/-- `setSheet` changes no other field. -/
@[simp] theorem setSheet_fields (s : State) (d : DieId) (x : Sheet) :
    (setSheet s d x).pending = s.pending ∧ (setSheet s d x).now = s.now ∧ (setSheet s d x).freeCtr = s.freeCtr ∧
    (setSheet s d x).nextId = s.nextId ∧ (setSheet s d x).board = s.board ∧ (setSheet s d x).mem = s.mem ∧
    (setSheet s d x).poison = s.poison ∧ (setSheet s d x).staging = s.staging ∧ (setSheet s d x).stagingBad = s.stagingBad ∧
    (setSheet s d x).pieces = s.pieces ∧ (setSheet s d x).ports = s.ports ∧ (setSheet s d x).hregs = s.hregs ∧
    (setSheet s d x).qregs = s.qregs ∧ (setSheet s d x).doorbells = s.doorbells ∧ (setSheet s d x).forwards = s.forwards ∧
    (setSheet s d x).relays = s.relays ∧ (setSheet s d x).frozen = s.frozen ∧ (setSheet s d x).tables = s.tables ∧
    (setSheet s d x).pins = s.pins ∧ (setSheet s d x).resets = s.resets ∧ (setSheet s d x).tenRecords = s.tenRecords ∧
    (setSheet s d x).queues = s.queues ∧ (setSheet s d x).stokers = s.stokers ∧ (setSheet s d x).signals = s.signals ∧
    (setSheet s d x).watches = s.watches ∧
    (setSheet s d x).commits = s.commits ∧ (setSheet s d x).cores = s.cores ∧ (setSheet s d x).memu = s.memu ∧
    (setSheet s d x).dma = s.dma ∧ (setSheet s d x).ret = s.ret ∧ (setSheet s d x).gen = s.gen ∧ (setSheet s d x).eas = s.eas ∧
    (setSheet s d x).geo = s.geo ∧ (setSheet s d x).lamps = s.lamps ∧ (setSheet s d x).lampPkg = s.lampPkg ∧
    (setSheet s d x).times = s.times ∧ (setSheet s d x).pps = s.pps ∧ (setSheet s d x).logs = s.logs ∧
    (setSheet s d x).cords = s.cords ∧ (setSheet s d x).ends = s.ends ∧ (setSheet s d x).agree = s.agree ∧
    (setSheet s d x).cordRegs = s.cordRegs ∧ (setSheet s d x).otps = s.otps ∧ (setSheet s d x).secs = s.secs ∧
    (setSheet s d x).kilns = s.kilns ∧ (setSheet s d x).taps = s.taps :=
  ⟨rfl, rfl, rfl, rfl, rfl, rfl, rfl, rfl, rfl, rfl, rfl, rfl, rfl, rfl, rfl, rfl, rfl, rfl, rfl, rfl, rfl, rfl, rfl, rfl, rfl, rfl,
   rfl, rfl, rfl, rfl, rfl, rfl, rfl, rfl, rfl, rfl, rfl, rfl, rfl, rfl, rfl, rfl, rfl, rfl, rfl, rfl⟩

/-- `setSheet` changes no other part of a die. -/
@[simp] theorem setSheet_gets (s : State) (d : DieId) (x : Sheet) (e : DieId) :
    getStaging (setSheet s d x) e = getStaging s e ∧ getStagingBad (setSheet s d x) e = getStagingBad s e ∧
    getPieces (setSheet s d x) e = getPieces s e ∧ getPort (setSheet s d x) e = getPort s e ∧
    getHregs (setSheet s d x) e = getHregs s e ∧ getQregs (setSheet s d x) e = getQregs s e ∧
    getBells (setSheet s d x) e = getBells s e ∧ getForwards (setSheet s d x) e = getForwards s e ∧
    getRelay (setSheet s d x) e = getRelay s e ∧ getTables (setSheet s d x) e = getTables s e ∧
    getPins (setSheet s d x) e = getPins s e ∧ getTenRecs (setSheet s d x) e = getTenRecs s e ∧
    getQueues (setSheet s d x) e = getQueues s e ∧ getStk (setSheet s d x) e = getStk s e ∧
    getCores (setSheet s d x) e = getCores s e ∧ getMemu (setSheet s d x) e = getMemu s e ∧
    getDma (setSheet s d x) e = getDma s e ∧ getRet (setSheet s d x) e = getRet s e ∧ getGen (setSheet s d x) e = getGen s e ∧
    getEas (setSheet s d x) e = getEas s e ∧ getGeo (setSheet s d x) e = getGeo s e ∧ getLamp (setSheet s d x) e = getLamp s e ∧
    getTime (setSheet s d x) e = getTime s e ∧ getLog (setSheet s d x) e = getLog s e ∧
    getEnds (setSheet s d x) e = getEnds s e ∧ getCordRegs (setSheet s d x) e = getCordRegs s e ∧
    getOtp (setSheet s d x) e = getOtp s e ∧ getSec (setSheet s d x) e = getSec s e ∧ getKiln (setSheet s d x) e = getKiln s e ∧
    getTap (setSheet s d x) e = getTap s e :=
  ⟨rfl, rfl, rfl, rfl, rfl, rfl, rfl, rfl, rfl, rfl, rfl, rfl, rfl, rfl, rfl, rfl, rfl, rfl, rfl, rfl, rfl, rfl, rfl, rfl, rfl,
   rfl, rfl, rfl, rfl, rfl⟩

/-- `getSheet` reads what `setSheet` set. -/
@[simp] theorem getSheet_setSheet (s : State) (d : DieId) (x : Sheet) : getSheet (setSheet s d x) d = x :=
  qget_qset_same s.sheets d x

/-- `setSheet` leaves the other dies' parts. -/
@[simp] theorem getSheet_setSheet_other (s : State) (d : DieId) (x : Sheet) {e : DieId} (h : e ≠ d) :
    getSheet (setSheet s d x) e = getSheet s e := qget_qset_other s.sheets x h

/-- `setPort` changes no other field. -/
@[simp] theorem setPort_fields (s : State) (d : DieId) (x : HostPort) :
    (setPort s d x).pending = s.pending ∧ (setPort s d x).now = s.now ∧ (setPort s d x).freeCtr = s.freeCtr ∧
    (setPort s d x).nextId = s.nextId ∧ (setPort s d x).board = s.board ∧ (setPort s d x).mem = s.mem ∧
    (setPort s d x).poison = s.poison ∧ (setPort s d x).staging = s.staging ∧ (setPort s d x).stagingBad = s.stagingBad ∧
    (setPort s d x).pieces = s.pieces ∧ (setPort s d x).sheets = s.sheets ∧ (setPort s d x).hregs = s.hregs ∧
    (setPort s d x).qregs = s.qregs ∧ (setPort s d x).doorbells = s.doorbells ∧ (setPort s d x).forwards = s.forwards ∧
    (setPort s d x).relays = s.relays ∧ (setPort s d x).frozen = s.frozen ∧ (setPort s d x).tables = s.tables ∧
    (setPort s d x).pins = s.pins ∧ (setPort s d x).resets = s.resets ∧ (setPort s d x).tenRecords = s.tenRecords ∧
    (setPort s d x).queues = s.queues ∧ (setPort s d x).stokers = s.stokers ∧ (setPort s d x).signals = s.signals ∧
    (setPort s d x).watches = s.watches ∧
    (setPort s d x).commits = s.commits ∧ (setPort s d x).cores = s.cores ∧ (setPort s d x).memu = s.memu ∧
    (setPort s d x).dma = s.dma ∧ (setPort s d x).ret = s.ret ∧ (setPort s d x).gen = s.gen ∧ (setPort s d x).eas = s.eas ∧
    (setPort s d x).geo = s.geo ∧ (setPort s d x).lamps = s.lamps ∧ (setPort s d x).lampPkg = s.lampPkg ∧
    (setPort s d x).times = s.times ∧ (setPort s d x).pps = s.pps ∧ (setPort s d x).logs = s.logs ∧
    (setPort s d x).cords = s.cords ∧ (setPort s d x).ends = s.ends ∧ (setPort s d x).agree = s.agree ∧
    (setPort s d x).cordRegs = s.cordRegs ∧ (setPort s d x).otps = s.otps ∧ (setPort s d x).secs = s.secs ∧
    (setPort s d x).kilns = s.kilns ∧ (setPort s d x).taps = s.taps :=
  ⟨rfl, rfl, rfl, rfl, rfl, rfl, rfl, rfl, rfl, rfl, rfl, rfl, rfl, rfl, rfl, rfl, rfl, rfl, rfl, rfl, rfl, rfl, rfl, rfl, rfl, rfl,
   rfl, rfl, rfl, rfl, rfl, rfl, rfl, rfl, rfl, rfl, rfl, rfl, rfl, rfl, rfl, rfl, rfl, rfl, rfl, rfl⟩

/-- `setPort` changes no other part of a die. -/
@[simp] theorem setPort_gets (s : State) (d : DieId) (x : HostPort) (e : DieId) :
    getStaging (setPort s d x) e = getStaging s e ∧ getStagingBad (setPort s d x) e = getStagingBad s e ∧
    getPieces (setPort s d x) e = getPieces s e ∧ getSheet (setPort s d x) e = getSheet s e ∧
    getHregs (setPort s d x) e = getHregs s e ∧ getQregs (setPort s d x) e = getQregs s e ∧
    getBells (setPort s d x) e = getBells s e ∧ getForwards (setPort s d x) e = getForwards s e ∧
    getRelay (setPort s d x) e = getRelay s e ∧ getTables (setPort s d x) e = getTables s e ∧
    getPins (setPort s d x) e = getPins s e ∧ getTenRecs (setPort s d x) e = getTenRecs s e ∧
    getQueues (setPort s d x) e = getQueues s e ∧ getStk (setPort s d x) e = getStk s e ∧
    getCores (setPort s d x) e = getCores s e ∧ getMemu (setPort s d x) e = getMemu s e ∧ getDma (setPort s d x) e = getDma s e ∧
    getRet (setPort s d x) e = getRet s e ∧ getGen (setPort s d x) e = getGen s e ∧ getEas (setPort s d x) e = getEas s e ∧
    getGeo (setPort s d x) e = getGeo s e ∧ getLamp (setPort s d x) e = getLamp s e ∧ getTime (setPort s d x) e = getTime s e ∧
    getLog (setPort s d x) e = getLog s e ∧ getEnds (setPort s d x) e = getEnds s e ∧
    getCordRegs (setPort s d x) e = getCordRegs s e ∧ getOtp (setPort s d x) e = getOtp s e ∧
    getSec (setPort s d x) e = getSec s e ∧ getKiln (setPort s d x) e = getKiln s e ∧ getTap (setPort s d x) e = getTap s e :=
  ⟨rfl, rfl, rfl, rfl, rfl, rfl, rfl, rfl, rfl, rfl, rfl, rfl, rfl, rfl, rfl, rfl, rfl, rfl, rfl, rfl, rfl, rfl, rfl, rfl, rfl,
   rfl, rfl, rfl, rfl, rfl⟩

/-- `getPort` reads what `setPort` set. -/
@[simp] theorem getPort_setPort (s : State) (d : DieId) (x : HostPort) : getPort (setPort s d x) d = x :=
  qget_qset_same s.ports d x

/-- `setPort` leaves the other dies' parts. -/
@[simp] theorem getPort_setPort_other (s : State) (d : DieId) (x : HostPort) {e : DieId} (h : e ≠ d) :
    getPort (setPort s d x) e = getPort s e := qget_qset_other s.ports x h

==================================================

A verbatim transcription is required: the first line of the listing, the line containing "(setSheet s d x).relays", and every line between them.

*FINISHED EXERCISE:*
/-- `setSheet` changes no other field. -/
@[simp] theorem setSheet_fields (s : State) (d : DieId) (x : Sheet) :
    (setSheet s d x).pending = s.pending ∧ (setSheet s d x).now = s.now ∧ (setSheet s d x).freeCtr = s.freeCtr ∧
    (setSheet s d x).nextId = s.nextId ∧ (setSheet s d x).board = s.board ∧ (setSheet s d x).mem = s.mem ∧
    (setSheet s d x).poison = s.poison ∧ (setSheet s d x).staging = s.staging ∧ (setSheet s d x).stagingBad = s.stagingBad ∧
    (setSheet s d x).pieces = s.pieces ∧ (setSheet s d x).ports = s.ports ∧ (setSheet s d x).hregs = s.hregs ∧
    (setSheet s d x).qregs = s.qregs ∧ (setSheet s d x).doorbells = s.doorbells ∧ (setSheet s d x).forwards = s.forwards ∧
    (setSheet s d x).relays = s.relays ∧ (setSheet s d x).frozen = s.frozen ∧ (setSheet s d x).tables = s.tables ∧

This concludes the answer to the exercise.